Носильщик явно привык иметь дело с иностранцами и сразу взял быка за рога, вытянув ко мне обе руки. Я решил, что он хочет обменяться рукопожатием, и протянул ему свою, но он отпихнул ее с таким видом, который не оставлял сомнений, что он относится к подобным глупостям с крайним отвращением. Сунув руки мне под мышки, он приподнял меня и поставил в сторонку, дабы я не путался среди багажа. Когда ты весишь 90 килограммов, а тебя вдруг без малейшего усилия поднимают в воздух, это приводит в некоторое замешательство, хотя в то же время и бодрит. В тот же момент я решил беспрекословно подчиняться этому носильщику, по возможности не роняя при этом собственного достоинства.
Гигант одной рукой ухватил мой тяжелый рюкзак, другой сгреб остальные пожитки, а Прабакер тем временем затолкал меня носильщику в тыл и собрал в кулак его форменную рубашку в виде своего рода хвоста.
— Хватайся, Лин, — велел он мне. — Держись за эту самую рубашку и никогда, ни за что не отпускай ее. Дай мне глубокое специальное обещание, что ты не отпустишь рубашку.
У него было настолько необычное для него выражение — крайне серьезное и озабоченное, что мне оставалось только кивнуть и взяться за рубашку.

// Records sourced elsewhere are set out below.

/-- VPRUNE (R144). -/
def execVprune (gd : Guard) (d a b : BitVec 5) (z : BitVec 1) (k : BitVec 3) (s : State) : Host.Outcome State Fault Refusal :=
  guarded gd s (fun s => 
    let (us, s') := s.draws16 32
    s'.vecPost d z k 6 (lanes32 (fun i => pruneLane (low32 (s.s b)) (lane (s.v a) i) (nth 0 us i))))

/-- The magnitude VNM orders a lane by (R145). All NaN lanes rank equal, whatever their payload, so that the lower index comes first: the model's choice,
since R145 says only that a NaN counts as larger than infinity (log entry 72). -/
def nmMagnitude (isInt : Bool) (x : Word) : Nat :=
  if isInt then x.toInt.natAbs else min (x.toNat % 2 ^ 31) 0x7F800001

/-- The lanes VNM keeps of a group of 16 from `base`, ascending: the N largest magnitudes, lower lanes first among equals. -/
def nmKeep (isInt : Bool) (n base : Nat) (v : VecReg) : List Nat :=
  let order := stableSort (fun i j => decide (nmMagnitude isInt (lane v j) < nmMagnitude isInt (lane v i)))
    ((List.range 16).map (base + ·))
  let kept := order.take n
  ((List.range 16).map (base + ·)).filter kept.contains

/-- VNM: the kept values of both groups, and their mask (R145). -/
def execVnm (gd : Guard) (d a b : BitVec 5) (i : BitVec 1) (sf : BitVec 2) (s : State) : Host.Outcome State Fault Refusal :=
  guarded gd s (fun s => 
    let n := 2 ^ (sf.toNat + 1)
    let kept := nmKeep (i == 1) n 0 (s.v a) ++ nmKeep (i == 1) n 16 (s.v a)
    let vals := kept.map (lane (s.v a))
    (s.postV d (ofLanes (fun j => nth 0 vals j)) 6).postM b (BitVec.ofNat 32 (kept.foldl (fun m j => m + 2 ^ j) 0)) 6)

/-! ## The pair word -/

/-- The short scalar operations of Table 2-6: the value and the latency of the full form; `sb` is the third operand's field. -/
def shortScalar (op : Nat) (x y : DWord) (sb : BitVec 3) : DWord × Nat :=
  match op with
  | 0 => (x + y, 1) | 1 => (x - y, 1) | 2 => (x &&& y, 1) | 3 => (x ||| y, 1) | 4 => (x ^^^ y, 1) | 5 => (x &&& ~~~y, 1)
  | 6 => (shlS x y.toNat, 1) | 7 => (shrS x y.toNat, 1) | 8 => (sarS x y.toNat, 1)
  | 9 => (minMax false false x y, 1) | 10 => (minMax true false x y, 1)
  | 11 => (minMax false true x y, 1) | 12 => (minMax true true x y, 1)
  | 13 => (x * y, 3) | 14 => (x + sb.signExtend 64, 1) | _ => (shlS x sb.toNat, 1)

/-- The short vector operations of Table 2-6: the full forms with FN = 0 (R45). -/
def State.shortVector (s : State) (op : Nat) (d a b : BitVec 5) : State :=
  let rc := s.src.ctl.round.toNat
  match op with
  | 0 => s.vecInt d a b 0 0 0 2 (laneAdd 0)
  | 1 => s.vecInt d a b 0 0 0 2 (laneSub 0)
  | 2 => s.vecInt d a b 0 0 0 4 (fun x y _ => quiet (x * y))
  | 3 => s.vecInt d a b 0 0 0 2 (fun x y _ => quiet (x &&& y))
  | 4 => s.vecInt d a b 0 0 0 2 (fun x y _ => quiet (x ||| y))
  | 5 => s.vecInt d a b 0 0 0 2 (fun x y _ => quiet (x ^^^ y))
  | 6 => s.vecInt d a b 0 0 0 2 (fun x y _ => quiet (x <<< (y.toNat % 32)))
  | 7 => s.vecInt d a b 0 0 0 2 (fun x y _ => quiet (x >>> (y.toNat % 32)))
  | 8 => s.vecInt d a b 0 0 0 2 (fun x y _ => quiet (x.sshiftRight (y.toNat % 32)))
  | 9 => s.vecInt d a b 0 0 0 2 (fun x y _ => quiet (minMax false false x y))
  | 10 => s.vecInt d a b 0 0 0 2 (fun x y _ => quiet (minMax true false x y))
  | 11 => s.vecFp d a b rc 0 0 (fun md x y _ => Fp.fadd md x y)
  | 12 => s.vecFp d a b rc 0 0 (fun md x y _ => Fp.fsub md x y)
  | 13 => s.vecFp d a b rc 0 0 (fun md x y _ => Fp.fmul md x y)
  | 14 => s.vecFminmax d a b 0 0 false
  | _ => s.vecFminmax d a b 0 0 true

/-- The slot whose presence bit the writes of the next operation carry (R53). -/
def State.inSlot (s : State) (n : Nat) : State := { s with cur := { s.cur with slot := n } }

/-- The pair word: both halves act under one guard (R44); the scalar half in slot S, the vector half in slot V. -/
def execPairWord (gd : Guard) (sop : BitVec 4) (d a b : BitVec 3) (vop : BitVec 4) (x y z : BitVec 3) (s : State) :
    Host.Outcome State Fault Refusal :=
  guarded gd s (fun s =>
    let (v, lat) := shortScalar sop.toNat (s.s (a.setWidth 5)) (s.s (b.setWidth 5)) b
    ((((s.inSlot 1).postS (d.setWidth 5) v lat).inSlot 2).shortVector vop.toNat (x.setWidth 5) (y.setWidth 5) (z.setWidth 5)).inSlot
      s.cur.slot)

end Sys2Proof.Machine
end

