/-- R282 to R284: sheaf rings. RPUSH.open opens a free ring, or answers false where it is held; RPUSH of the owner takes the next slot and queues the read of its source, or
answers false while a consumer still has that slot; RPUSH.close frees a ring without work, and answers false with a slot held or a delivery under way; RPOP and RSTAT give the status word of the core's current slot, or EMPTY or ORPHAN without one,
and RPOP clears the core's bit there and marks the core's records of the slot; the misuses record sub-codes 1 to 5.
R168, R282, R285: a delivery waits for a free range entry and for the accesses to its bytes that issued before it, takes the entry, waits for its bytes to move, 128 a cycle, and then lands: its bytes stand at its place, no other byte changes, the slot's LAND bit of
its core is set, and its range is released. A thread that saw a delivery READY meets of accesses that a pop of the slot followed, before that delivery, what came after the pop.
The SLOT field where the slot has not landed is log entry 35, and the one range entry of a delivery log entry 37. -/
def Obligations.SheafRings : Prop :=
  (∀ (s : State) (gd : Guard) (d a b : BitVec 5), s.guard gd = true →
     let x := (s.s a).toNat
     let y := (s.s b).toNat
     let core := coreOf s.cur.tid
     let clu := clusterOf s.cur.tid
     let r := s.ring clu (x % 8)
     let kept (t : State) : Prop := t = { s with threads := t.threads, clusters := t.clusters } ∧ OthersKept s t ∧ ∀ k, k ≠ x % 8 → t.ring clu k = s.ring clu k
     (8 ≤ x → SnapFree s → ∃ t, exec (.rpushOpen gd d a b) s = .next t ∧ Trapped s t (trapInfo .ringMisuse 5 1)) ∧
     (x < 8 → badRing y core = true → SnapFree s → ∃ t, exec (.rpushOpen gd d a b) s = .next t ∧ Trapped s t (trapInfo .ringMisuse 5 2)) ∧
     (x < 8 → badRing y core = false → (r.st = 1 ∨ (r.st = 2 ∧ r.held = true)) → exec (.rpushOpen gd d a b) s = .next (s.postVar (.g d.toNat) 0)) ∧
     (x < 8 → badRing y core = false → r.st ≠ 1 → (r.st = 2 → r.held = false) → ∃ t, exec (.rpushOpen gd d a b) s = .next t ∧ kept t ∧
       t.threads = (s.postVar (.g d.toNat) 1).threads ∧ t.ring clu x =
         { st := 1, owner := s.cur.tid, pcore := core % 8, base := y % 2 ^ 20, sz := y / 2 ^ 20 % 8, ns := y / 2 ^ 24 % 32,
           cm := BitVec.ofNat 8 (y / 2 ^ 32), pushes := 0, opens := r.opens + 1, slots := [] }) ∧
     (let m := x / 2 ^ 8 % 2 ^ 8
      let n := x / 2 ^ 16 % 2 ^ 20
      let i := r.pushes % r.ns
      x / 2 ^ 3 % 2 ^ 5 = 0 → x / 2 ^ 36 = 0 → r.st = 1 → r.owner = s.cur.tid → m ≠ 0 → BitVec.ofNat 8 m &&& ~~~r.cm = 0 → n ≠ 0 → n % 128 = 0 → n ≤ r.slotBytes →
      y % 128 = 0 → y + n ≤ 0xF6000 →
       ((r.slot i).ms ≠ 0 → exec (.rpush gd d a b) s = .next (s.postVar (.g d.toNat) 0)) ∧
       ((r.slot i).ms = 0 → NoOlderSync s → ∀ ps, s.checkAll s.cur.tid s.me ⟨.read, false, none, 5⟩ 1 (piecesOf y n) = .ok ps →
         ∃ t, exec (.rpush gd d a b) s = .next t ∧ OthersKept s t ∧ t.mem = s.mem ∧
           t.ring clu (x % 8) = { r with pushes := (r.pushes + 1) % 2 ^ 32, slots := tset r.slots i ⟨BitVec.ofNat 8 m, 0, r.pushes⟩ } ∧
           (∃ e, t.me.memQ = s.me.memQ ++ [e] ∧ e.op = .rpush (x % 8) i (padPlace core y) n (r.base + i * r.slotBytes) m s.me.rel) ∧
           t.me.regs = s.me.regs ∧ t.me.flight = s.me.flight ∧ (d = 0 → t.me.due = s.me.due) ∧
           (d ≠ 0 → t.me.due = s.me.due ++ [⟨.g d.toNat, 1, s.cycle, s.me.ord, s.cur.slot⟩]))) ∧
     (x / 2 ^ 3 % 2 ^ 5 ≠ 0 ∨ x / 2 ^ 36 ≠ 0 → SnapFree s → ∃ t, exec (.rpush gd d a b) s = .next t ∧ Trapped s t (trapInfo .ringMisuse 5 1)) ∧
     (let m := x / 2 ^ 8 % 2 ^ 8
      let n := x / 2 ^ 16 % 2 ^ 20
      x / 2 ^ 3 % 2 ^ 5 = 0 → x / 2 ^ 36 = 0 → r.st = 1 → r.owner = s.cur.tid →
      m = 0 ∨ BitVec.ofNat 8 m &&& ~~~r.cm ≠ 0 ∨ n = 0 ∨ n % 128 ≠ 0 ∨ r.slotBytes < n ∨ y % 128 ≠ 0 ∨ 0xF6000 < y + n → SnapFree s →
       ∃ t, exec (.rpush gd d a b) s = .next t ∧ Trapped s t (trapInfo .ringMisuse 5 4)) ∧
     (8 ≤ x → SnapFree s → (∃ t, exec (.rpushClose gd d a) s = .next t ∧ Trapped s t (trapInfo .ringMisuse 5 1)) ∧
       ∀ k : BitVec 3, (∃ t, exec (.rpop gd d a k) s = .next t ∧ Trapped s t (trapInfo .ringMisuse 5 1)) ∧
         (∃ t, exec (.rstat gd d a k) s = .next t ∧ Trapped s t (trapInfo .ringMisuse 5 1))) ∧
     (r.st ≠ 1 ∨ r.owner ≠ s.cur.tid → SnapFree s →
       (x / 2 ^ 3 % 2 ^ 5 = 0 → x / 2 ^ 36 = 0 → ∃ t, exec (.rpush gd d a b) s = .next t ∧ Trapped s t (trapInfo .ringMisuse 5 3)) ∧
       (x < 8 → ∃ t, exec (.rpushClose gd d a) s = .next t ∧ Trapped s t (trapInfo .ringMisuse 5 3))) ∧
     (x < 8 → r.st = 1 → r.owner = s.cur.tid → r.held = false → (s.cluster clu).deliveries.all (fun e => e.ring != x) = true →
       s.me.memQ.all (fun e => match e.op with | .rpush j _ _ _ _ _ _ => j != x | _ => true) = true →
       ∃ t, exec (.rpushClose gd d a) s = .next t ∧ kept t ∧ t.threads = (s.postVar (.g d.toNat) 1).threads ∧ t.ring clu x = { r with st := 0 }) ∧
     (x < 8 → r.st = 1 → r.owner = s.cur.tid →
       r.held = true ∨ (∃ e ∈ (s.cluster clu).deliveries, e.ring = x) ∨ (∃ e ∈ s.me.memQ, ∃ i p n to_ m rel, e.op = .rpush x i p n to_ m rel) →
       exec (.rpushClose gd d a) s = .next (s.postVar (.g d.toNat) 0)) ∧
     (∀ k : BitVec 3, x < 8 →
       (r.st ≠ 0 → r.cm.getLsbD (core % 8) = false → SnapFree s →
         (∃ t, exec (.rpop gd d a k) s = .next t ∧ Trapped s t (trapInfo .ringMisuse 5 5)) ∧
         (∃ t, exec (.rstat gd d a k) s = .next t ∧ Trapped s t (trapInfo .ringMisuse 5 5))) ∧
       (r.st = 0 → exec (.rpop gd d a k) s = .next ((s.postVar (.s d.toNat) 0x300000000).postVar (.g k.toNat) 0) ∧
         exec (.rstat gd d a k) s = .next ((s.postVar (.s d.toNat) 0x300000000).postVar (.g k.toNat) 0)) ∧
       (∀ j, (r.st = 1 ∧ j = 0) ∨ (r.st = 2 ∧ j = 0x200000000) → r.cm.getLsbD (core % 8) = true → (∀ i, i < r.ns → (r.slot i).ms.getLsbD (core % 8) = false) →
         exec (.rpop gd d a k) s = .next ((s.postVar (.s d.toNat) j).postVar (.g k.toNat) 0) ∧
         exec (.rstat gd d a k) s = .next ((s.postVar (.s d.toNat) j).postVar (.g k.toNat) 0)) ∧
       (∀ i, r.st ≠ 0 → r.cm.getLsbD (core % 8) = true → r.current (core % 8) = some i →
         (r.slot i).ms.getLsbD (core % 8) = true ∧ (∀ l, l < r.ns → (r.slot l).ms.getLsbD (core % 8) = true → (r.slot i).ps ≤ (r.slot l).ps) ∧
         ((r.slot i).land.getLsbD (core % 8) = false →
           exec (.rpop gd d a k) s = .next ((s.postVar (.s d.toNat) (i * 2 ^ 20)).postVar (.g k.toNat) 0) ∧
           exec (.rstat gd d a k) s = .next ((s.postVar (.s d.toNat) (i * 2 ^ 20)).postVar (.g k.toNat) 0)) ∧
         ((r.slot i).land.getLsbD (core % 8) = true →
           let w := r.base + i * r.slotBytes + i * 2 ^ 20 + 2 ^ 32
           (∃ u t, exec (.rstat gd d a k) s = .next t ∧ t = (u.postVar (.s d.toNat) w).postVar (.g k.toNat) 1 ∧ ThreadsOnly s u ∧ OthersKept s u ∧
             u.me = { s.me with seen := u.me.seen } ∧ ringKey clu x r.opens (r.slot i).ps ∈ u.me.seen) ∧
           (∃ u t, exec (.rpop gd d a k) s = .next t ∧ t = (u.postVar (.s d.toNat) w).postVar (.g k.toNat) 1 ∧ u.me = { s.me with seen := u.me.seen } ∧
             u = { s with threads := u.threads, clusters := u.clusters, tags := u.tags } ∧ OthersKept s u ∧ (∀ l, l ≠ x → u.ring clu l = s.ring clu l) ∧
             u.tags = (s.tagPop core (padPlace core (r.base + i * r.slotBytes)) r.slotBytes ⟨clu * 8 + x, r.opens * 2 ^ 32 + (r.slot i).ps, r.ns, 0, 0⟩).tags ∧
             ringKey clu x r.opens (r.slot i).ps ∈ u.me.seen ∧
             u.ring clu x = { r with slots := tset r.slots i { r.slot i with ms := (r.slot i).ms &&& ~~~(BitVec.ofNat 8 (2 ^ (core % 8))) } }))))) ∧
  ((∀ (q : Rec) (p : Popped) (seen : List (Nat × Nat)), q.ring = none → q.popped = some p →
     let later : Prop := ∃ e ∈ seen, e.1 = p.ring ∧ e.2 / 2 ^ 32 = p.push / 2 ^ 32 ∧ p.push < e.2 ∧ (e.2 - p.push) % p.slots = 0
     (later → q.after seen = some { q with wr := p.wr, rd := p.rd }) ∧ (¬ later → q.after seen = some q)) ∧
   (∀ (s : State) (clu k : Nat) (x : Delivery), (s.cluster clu).deliveries[k]? = some x → x.core < 8 → x.dst < 2 ^ 20 → x.bytes.length ≤ 2 ^ 20 →
     let core := clu * 8 + x.core
     (x.lands = none → (s.core core).ranges.length < 32 → s.slotInUse core x = false → ∃ t, exec (.ringDeliveryLand clu k) s = .next t ∧ t.mem = s.mem ∧ t.threads = s.threads ∧
       (t.core core).ranges = (s.core core).ranges ++ [⟨x.dst / 64 * 64, (x.dst + x.bytes.length + 63) / 64 * 64, ringOwner x.ring x.slot⟩] ∧
       (t.cluster clu).deliveries[k]? = some { x with lands := some (s.cycle + x.bytes.length / 128) }) ∧
     (x.lands = none → 32 ≤ (s.core core).ranges.length ∨ s.slotInUse core x = true → exec (.ringDeliveryLand clu k) s = .next s) ∧
     (∀ u, x.lands = some u → s.cycle < u → exec (.ringDeliveryLand clu k) s = .next s) ∧
     (∀ u, x.lands = some u → u ≤ s.cycle → ∃ t, exec (.ringDeliveryLand clu k) s = .next t ∧ t.threads = s.threads ∧ (MemOk s → MemOk t) ∧
       (MemOk s → t.bytesAt (padPlace core x.dst) x.bytes.length = x.bytes) ∧ KeptOutside s t (padPlace core x.dst) x.bytes.length ∧
       (∀ r ∈ (t.core core).ranges, r.owner ≠ ringOwner x.ring x.slot) ∧
       ((t.ring clu x.ring).slot x.slot).land = ((s.ring clu x.ring).slot x.slot).land ||| BitVec.ofNat 8 (2 ^ x.core) ∧
       ((t.ring clu x.ring).slot x.slot).ms = ((s.ring clu x.ring).slot x.slot).ms)))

— Нет, Лин! Дай обещание словами. Скажи: «Я никогда больше не отпущу эту рубашку». Скорее!
— О господи! Ну хорошо. Я никогда больше не отпущу эту рубашку. Ты удовлетворен?
— До свидания, Лин! — вскричал вдруг Прабакер и, вклинившись в толпу, затерялся в ней.
— То есть, как? Куда ты, Прабу? Прабу!
— О’кей! Идем! — пророкотал носильщик голосом, который он раздобыл не иначе как в медвежьей берлоге и долго выдерживал в жерле какого-то ржавого старинного орудия.
Он врезался в толчею, таща меня на буксире, высоко задирая могучие колени и пиная ими окружающих. Люди рассыпались перед его коленями во все стороны. Если они не рассыпались сами, их отбрасывало.
Извергая проклятия, угрозы и оскорбления, носильщик прокладывал путь сквозь людскую массу. Вокруг стоял невообразимый шум, — я, казалось, кожей ощущал, как вибрирует воздух. Люди вопили так, будто очутились в центре какого-то ужасного катаклизма. Над их головами ревели что-то невразумительное громкоговорители. Со всех сторон раздавались свистки, гудки и звонки.
Мы остановились перед одним из вагонов, который, подобно всем остальным, был заполнен до отказа. Двери были наглухо забиты человеческими ногами, торсами и головами. В изумлении и немалом смущении я прилепился к носильщику, продолжавшему орудовать своими неутомимыми и несокрушимыми коленями с таким же успехом, как и на платформе.
Наше победное шествие прекратилось лишь в самой середине вагона. Я решил, что человеческая масса оказалась здесь слишком плотной даже для этого джаггернаута[48], и еще крепче вцепился в его рубашку, страшась отстать от него. Он заворочался, и сквозь несмолкающий рев толпы я вдруг услышал чей-то голос, повторявший, как настойчивое жалобное заклинание: «Сарр… Сарр… Сарр… Сарр…»
Наконец до меня дошло, что голос принадлежит моему носильщику, а слово, которое он повторяет с таким отчаянием, — «сэр». Я не сразу понял это, потому что ко мне давно уже никто так не обращался.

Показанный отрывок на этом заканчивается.